- Your objective: In the data below, find the line containing "match o with", then set down that line and every later line up to and including the line containing "registers changed. -/", exactly.

[Opening Provided information section]

-- ==== Sys2Proof/Tests/Slice0.lean ====
section
/-! SUPPORT. The model's own tests: well-formedness, decoding of words written out from `spec/30_encoding.md`, one vector
of `spec/95_test_vectors.md` per instruction (named by the vector), and for each statement of the obligations a state and
operands that meet its hypotheses at a boundary. Every expected value is the spec's. -/

namespace Sys2Proof.Tests

open Sys2Proof.Machine Sys2Proof.Claims

/-! ### Helpers -/

/-- What `f` sees in the next state, if there is one. -/
def look {α : Type} (o : Result) (f : State → α) : Option α :=
  match o with
  | .next t => some (f t)
  | .fault _ => none
  | .refused _ => none

/-- The reset state with `pc`, some registers and some bytes changed. -/
def start (pc : PcWord) (regs : List (RegIdx × Byte)) (bytes : List (Nat × Byte)) : State :=
  let s := regs.foldl (fun s p => s.setReg p.1 p.2) (State.reset.setPc pc)
  bytes.foldl (fun s p => s.setByte p.1 p.2) s

/-- The reset state with instruction bytes at address 0 and some registers changed. -/
def at0 (bs : List Byte) (regs : List (RegIdx × Byte)) : State := (start 0 regs []).storeBytes 0 bs

/-- What a vector lists: a register, `pc`, the run state. -/
def view (r : RegIdx) (t : State) : Byte × Nat × HaltReason := (t.reg r, t.pc.toNat, t.haltReason)

/-! ### Well-formedness: an ill-formed term for each check -/

theorem test_wf_two_registers :
    (Instr.add 7 0).wellFormed = true ∧ (Instr.add 8 0).wellFormed = false ∧ (Instr.add 0 8).wellFormed = false ∧
      (Instr.st 0 255).wellFormed = false := by decide

theorem test_wf_one_register :
    (Instr.push 7).wellFormed = true ∧ (Instr.push 8).wellFormed = false ∧ (Instr.not 8).wellFormed = false ∧
      (Instr.jeq 200).wellFormed = false := by decide

theorem test_wf_immediate :
    (Instr.ldi 7 255).wellFormed = true ∧ (Instr.ldi 8 0).wellFormed = false ∧ Instr.ret.wellFormed = true := by decide

/-! ### Decoding: each instruction's word written out from R55's binary column and R52's formats -/

theorem test_decode_alu :
    decodeBytes [0b10100000, 1, 2] = .ok (.add 1 2) ∧ decodeBytes [0b10100010, 1, 2] = .ok (.mul 1 2) ∧
    decodeBytes [0b10100100, 1, 2] = .ok (.mod 1 2) ∧ decodeBytes [0b10100111, 1, 2] = .ok (.cmp 1 2) ∧
    decodeBytes [0b10101000, 1, 2] = .ok (.and 1 2) ∧ decodeBytes [0b01101001, 1, 2] = .ok (.not 1) ∧
    decodeBytes [0b10101010, 1, 2] = .ok (.or 1 2) ∧ decodeBytes [0b10101011, 1, 2] = .ok (.xor 1 2) ∧
    decodeBytes [0b10101100, 1, 2] = .ok (.shl 1 2) ∧ decodeBytes [0b10101101, 1, 2] = .ok (.shr 1 2) := by
  refine ⟨rfl, rfl, rfl, rfl, rfl, rfl, rfl, rfl, rfl, rfl⟩

theorem test_decode_handlers :
    decodeBytes [0b00000001, 1, 2] = .ok .hlt ∧ decodeBytes [0b10000010, 1, 2] = .ok (.ldi 1 2) ∧
    decodeBytes [0b10000100, 1, 2] = .ok (.st 1 2) ∧ decodeBytes [0b01000101, 1, 2] = .ok (.push 1) ∧
    decodeBytes [0b01000110, 1, 2] = .ok (.pop 1) ∧ decodeBytes [0b01000111, 1, 2] = .ok (.prn 1) ∧
    decodeBytes [0b01010000, 1, 2] = .ok (.call 1) ∧ decodeBytes [0b00010001, 1, 2] = .ok .ret ∧
    decodeBytes [0b01010100, 1, 2] = .ok (.jmp 1) ∧ decodeBytes [0b01010101, 1, 2] = .ok (.jeq 1) ∧
    decodeBytes [0b01010110, 1, 2] = .ok (.jne 1) := by
  refine ⟨rfl, rfl, rfl, rfl, rfl, rfl, rfl, rfl, rfl, rfl, rfl⟩

/-- The LS-8 bytes that are no instructions here (R59), by name. -/
theorem test_decode_rejects :
    decodeBytes [0x00] = .error (.unknownOpcode 0x00) ∧ decodeBytes [0x83, 0, 1] = .error (.unknownOpcode 0x83) ∧
    decodeBytes [0x87, 0, 1] = .error (.unknownOpcode 0x87) ∧
    decodeBytes [0xA1, 9, 9] = .error (.unsupportedALUOperation 0xA1) ∧
    decodeBytes [0x65, 0] = .error (.unsupportedALUOperation 0x65) ∧
    decodeBytes [0xC0] = .error (.unknownOpcode 0xC0) ∧
    decodeBytes [0xFF, 0, 0] = .error (.unsupportedALUOperation 0xFF) := by
  refine ⟨rfl, rfl, rfl, rfl, rfl, rfl, rfl⟩

/-- The opcode table's rows, as words of 8 or 24 bits with zero operands, decode to their instructions. -/
theorem test_table_words : ∀ m ∈ Mnemonic.all,
    decodeTableWord 8 (opcodeOf m).toNat = some (m.withOperands 0 0) ∧
      decodeTableWord 24 (opcodeOf m).toNat = some (m.withOperands 0 0) := by decide

/-- Bit 8 of a table word is bit 0 of the second byte; bits at and above `nbits` count as 0. -/
theorem test_table_operands :
    decodeTableWord 24 0x0201A0 = some (.add 1 2) ∧ decodeTableWord 16 0x0201A0 = some (.add 1 0) := by decide

/-- A placed table word is what the first step after reset runs. -/
theorem test_placed_word_runs : ∀ m ∈ Mnemonic.all,
    look (step (State.reset.withFetchWord 24 (opcodeOf m).toNat)) id =
      look (exec (m.withOperands 0 0) (State.reset.withFetchWord 24 (opcodeOf m).toNat)) id := by decide

/-! ### One vector per instruction (`95_test_vectors.md` section 2), each one cycle of the machine -/

theorem test_V_ALU_1_add :
    look (step (at0 [0xA0, 0, 1] [(0, 255), (1, 2)])) (view 0) = some ((1, 3, .none)) := by decide
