/-- Activity of a window tagged with the context it serves (R390): the context, the in-flight descriptor it belongs to, the compute die, the row of the table of
coefficients, and the units. -/
structure CtxActivity where
  ctx : Fin 16384
  flight : Option Nat
  die : Fin 4
  kind : Fin 12
  units : Nat
  deriving DecidableEq, Repr

/-- One read of the sensors that are read every 100 µs, and of the board's where it is due (R384), in °C: junctions by logical core, hotspots (four of each die, in
die order), the two I/O-die sensors, inlet and power stage. -/
structure ThermalRead where
  cores : List (Fin 256 × BitVec 8)
  hotspots : List (Fin 16 × BitVec 8)
  ioDie : List (Fin 2 × BitVec 8)
  board : Option (BitVec 8 × BitVec 8)
  deriving DecidableEq, Repr

/-- The transport of an SPDM request (R365): the DOE mailbox of the physical function, or MCTP. -/
inductive SpdmVia where
  | doe | mctp
  deriving DecidableEq, Repr

/-- A request at the factory test port (R359, R362, R435): a root slot with its hash, a life-cycle transition, the contents of a flash region. -/
inductive FactoryCmd where
  | rootSlot (slot : Fin 4) (hash : BitVec 256)
  | lifeCycle (t : Fin 8)
  | flash (entry : Fin 3) (data : List Byte)
  deriving DecidableEq, Repr
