/-- Register map, part 0. -/
def regTable0 : List RegDecl :=
  [ ⟨.HOST_ID, 0x0000000, 0x1, 1, 0x1, 1, false, [(.ro, fun _ _ => F.HOST_ID_DEVICE), (.ro, fun _ _ => F.HOST_ID_STEPPING)]⟩,
    ⟨.HOST_LINK, 0x0000008, 0x1, 1, 0x1, 1, false, [(.ro, fun _ _ => F.HOST_LINK_GEN), (.ro, fun _ _ => F.HOST_LINK_WIDTH), (.ro, fun _ _ => F.HOST_LINK_FLIT), (.ro, fun _ _ => F.HOST_LINK_IDE_LINK), (.ro, fun _ _ => F.HOST_LINK_IDE_SEL)]⟩,
    ⟨.HOST_SETUP_LOCK, 0x0000010, 0x1, 1, 0x1, 1, false, [(.w1s, fun _ _ => F.HOST_SETUP_LOCK_LOCKED)]⟩,
    ⟨.HOST_PART_CFG, 0x0000018, 0x1, 1, 0x1, 1, false, [(.rwl, fun _ _ => F.HOST_PART_CFG_LAYOUT)]⟩,
    ⟨.HOST_PART_STATE, 0x0000100, 0x8, 4, 0x1, 1, false, [(.rw, fun a _ => F.HOST_PART_STATE_EN a), (.ro, fun a _ => F.HOST_PART_STATE_STATE a), (.ro, fun a _ => F.HOST_PART_STATE_ENABLE_PENDING a), (.ro, fun a _ => F.HOST_PART_STATE_HELD a), (.w1c, fun a _ => F.HOST_PART_STATE_START_FAULT a), (.ro, fun a _ => F.HOST_PART_STATE_HOLD_CAUSE a), (.ro, fun a _ => F.HOST_PART_STATE_STARTS a)]⟩,
    ⟨.HOST_FN_CFG, 0x0000200, 0x8, 64, 0x1, 1, true, [(.rwl, fun a _ => F.HOST_FN_CFG_PARTITION a), (.rwl, fun a _ => F.HOST_FN_CFG_CTX_FIRST a), (.rwl, fun a _ => F.HOST_FN_CFG_CTX_COUNT a)]⟩,
    ⟨.HOST_FN_BAR4, 0x0000400, 0x8, 64, 0x1, 1, true, [(.rw, fun a _ => F.HOST_FN_BAR4_BASE a)]⟩,
    ⟨.HOST_CTX_STAGE, 0x0001000, 0x8, 8, 0x1, 1, true, [(.rw, fun a _ => F.HOST_CTX_STAGE_DATA a)]⟩,
    ⟨.HOST_CTX_COMMIT, 0x0001040, 0x1, 1, 0x1, 1, false, [(.wo, fun _ _ => F.HOST_CTX_COMMIT_CONTEXT)]⟩,
    ⟨.HOST_CTX_COMMIT_STATUS, 0x0001044, 0x1, 1, 0x1, 1, false, [(.ro, fun _ _ => F.HOST_CTX_COMMIT_STATUS_RESULT), (.ro, fun _ _ => F.HOST_CTX_COMMIT_STATUS_CONTEXT)]⟩,
    ⟨.HOST_QS_CFG, 0x0002000, 0x1, 1, 0x1, 1, false, [(.rw, fun _ _ => F.HOST_QS_CFG_BUSY_THRESHOLD), (.rw, fun _ _ => F.HOST_QS_CFG_IDLE_US)]⟩,
    ⟨.HOST_QS_STATUS, 0x0002008, 0x8, 2, 0x1, 1, true, [(.ro, fun a _ => F.HOST_QS_STATUS_RESIDENT a), (.ro, fun a _ => F.HOST_QS_STATUS_PINNED a), (.ro, fun a _ => F.HOST_QS_STATUS_PENDING a), (.ro, fun a _ => F.HOST_QS_STATUS_BUSY_ACTIVE a), (.ro, fun a _ => F.HOST_QS_STATUS_SCHED_ON a)]⟩,
    ⟨.HOST_CNT_ACCESS_ERR, 0x0003000, 0x1, 1, 0x1, 1, true, [(.ro, fun _ _ => F.HOST_CNT_ACCESS_ERR)]⟩,
    ⟨.HOST_CNT_DOORBELLS, 0x0003008, 0x1, 1, 0x1, 1, true, [(.ro, fun _ _ => F.HOST_CNT_DOORBELLS)]⟩,
    ⟨.HOST_CNT_DB_COALESCED, 0x0003010, 0x1, 1, 0x1, 1, true, [(.ro, fun _ _ => F.HOST_CNT_DB_COALESCED)]⟩,
    ⟨.HOST_CNT_SHADOW_READS, 0x0003018, 0x1, 1, 0x1, 1, true, [(.ro, fun _ _ => F.HOST_CNT_SHADOW_READS)]⟩,
    ⟨.HOST_CNT_DESC_FETCHED, 0x0003020, 0x1, 1, 0x1, 1, true, [(.ro, fun _ _ => F.HOST_CNT_DESC_FETCHED)]⟩,
    ⟨.HOST_CNT_DESC_COMPLETED, 0x0003028, 0x1, 1, 0x1, 1, true, [(.ro, fun _ _ => F.HOST_CNT_DESC_COMPLETED)]⟩,
    ⟨.HOST_CNT_ADMISSIONS, 0x0003030, 0x1, 1, 0x1, 1, true, [(.ro, fun _ _ => F.HOST_CNT_ADMISSIONS)]⟩,
    ⟨.HOST_CNT_EVICTIONS, 0x0003038, 0x1, 1, 0x1, 1, true, [(.ro, fun _ _ => F.HOST_CNT_EVICTIONS)]⟩,
    ⟨.HOST_CNT_BUSY, 0x0003040, 0x1, 1, 0x1, 1, true, [(.ro, fun _ _ => F.HOST_CNT_BUSY)]⟩,
    ⟨.HOST_CNT_DMA_TRANSIENT, 0x0003048, 0x1, 1, 0x1, 1, true, [(.ro, fun _ _ => F.HOST_CNT_DMA_TRANSIENT)]⟩,
    ⟨.HOST_CNT_DMA_LASTING, 0x0003050, 0x1, 1, 0x1, 1, true, [(.ro, fun _ _ => F.HOST_CNT_DMA_LASTING)]⟩,
    ⟨.HOST_CNT_BAR4_DENIED, 0x0003058, 0x1, 1, 0x1, 1, true, [(.ro, fun _ _ => F.HOST_CNT_BAR4_DENIED)]⟩,
    ⟨.HOST_CNT_MSIX, 0x0003060, 0x1, 1, 0x1, 1, true, [(.ro, fun _ _ => F.HOST_CNT_MSIX)]⟩,
    ⟨.FW_MBOX_STATUS, 0x0100000, 0x1, 1, 0x1, 1, false, [(.ro, fun _ _ => F.FW_MBOX_STATUS_STAGE), (.ro, fun _ _ => F.FW_MBOX_STATUS_BUSY), (.ro, fun _ _ => F.FW_MBOX_STATUS_RESULT)]⟩,
    ⟨.FW_MBOX_CMD, 0x0100004, 0x1, 1, 0x1, 1, false, [(.wo, fun _ _ => F.FW_MBOX_CMD_CMD)]⟩,
    ⟨.FW_MBOX_IMAGE_ADDR, 0x0100008, 0x1, 1, 0x1, 1, true, [(.rw, fun _ _ => F.FW_MBOX_IMAGE_ADDR_ADDR)]⟩,
    ⟨.FW_MBOX_IMAGE_BYTES, 0x0100010, 0x1, 1, 0x1, 1, false, [(.rw, fun _ _ => F.FW_MBOX_IMAGE_BYTES_BYTES)]⟩,
    ⟨.FW_FEAT_REQ, 0x0100018, 0x1, 1, 0x1, 1, true, [(.rw, fun _ _ => F.FW_FEAT_REQ)]⟩,
    ⟨.FW_FEAT_SUP, 0x0100020, 0x1, 1, 0x1, 1, true, [(.ro, fun _ _ => F.FW_FEAT_SUP)]⟩,
    ⟨.FW_FEAT_ON, 0x0100028, 0x1, 1, 0x1, 1, true, [(.ro, fun _ _ => F.FW_FEAT_ON)]⟩,
    ⟨.FW_VERSION, 0x0100030, 0x1, 1, 0x1, 1, true, [(.ro, fun _ _ => F.FW_VERSION_RUNTIME), (.ro, fun _ _ => F.FW_VERSION_LOADER), (.ro, fun _ _ => F.FW_VERSION_SVN)]⟩,
    ⟨.FW_SVC_NONCE, 0x0100040, 0x8, 4, 0x1, 1, true, [(.ro, fun a _ => F.FW_SVC_NONCE_NONCE a)]⟩,
    ⟨.FW_EVENT, 0x0100060, 0x1, 1, 0x1, 1, false, [(.w1c, fun _ _ => F.FW_EVENT_PROC_RESTART), (.w1c, fun _ _ => F.FW_EVENT_PROC_LASTING), (.w1c, fun _ _ => F.FW_EVENT_TAMPER), (.w1c, fun _ _ => F.FW_EVENT_LC_CHANGE), (.w1c, fun _ _ => F.FW_EVENT_BOOT_DEGRADED), (.w1c, fun _ _ => F.FW_EVENT_REVOKED)]⟩,
    ⟨.FW_EVENT_MASK, 0x0100064, 0x1, 1, 0x1, 1, false, [(.rw, fun _ _ => F.FW_EVENT_MASK_MASK)]⟩,
    ⟨.FW_LOG_BASE, 0x0100080, 0x1, 1, 0x1, 1, true, [(.rw, fun _ _ => F.FW_LOG_BASE_BASE)]⟩,
    ⟨.FW_LOG_CTRL, 0x0100088, 0x1, 1, 0x1, 1, false, [(.rw, fun _ _ => F.FW_LOG_CTRL_EN), (.rw, fun _ _ => F.FW_LOG_CTRL_MIN_LEVEL), (.rw, fun _ _ => F.FW_LOG_CTRL_LOG2)]⟩,
    ⟨.FW_LOG_SEQ, 0x0100090, 0x1, 1, 0x1, 1, true, [(.ro, fun _ _ => F.FW_LOG_SEQ)]⟩,
    ⟨.FW_LOG_CNT_DROPPED, 0x0100098, 0x1, 1, 0x1, 1, true, [(.ro, fun _ _ => F.FW_LOG_CNT_DROPPED)]⟩ ]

[Closing Provided information section]

- The completed task:
  match o with
  | .next t => some (f t)
  | .fault _ => none
  | .refused _ => none

/-- The reset state with `pc`, some registers and some bytes changed. -/
def start (pc : PcWord) (regs : List (RegIdx × Byte)) (bytes : List (Nat × Byte)) : State :=
  let s := regs.foldl (fun s p => s.setReg p.1 p.2) (State.reset.setPc pc)
  bytes.foldl (fun s p => s.setByte p.1 p.2) s

/-- The reset state with instruction bytes at address 0 and some registers changed. -/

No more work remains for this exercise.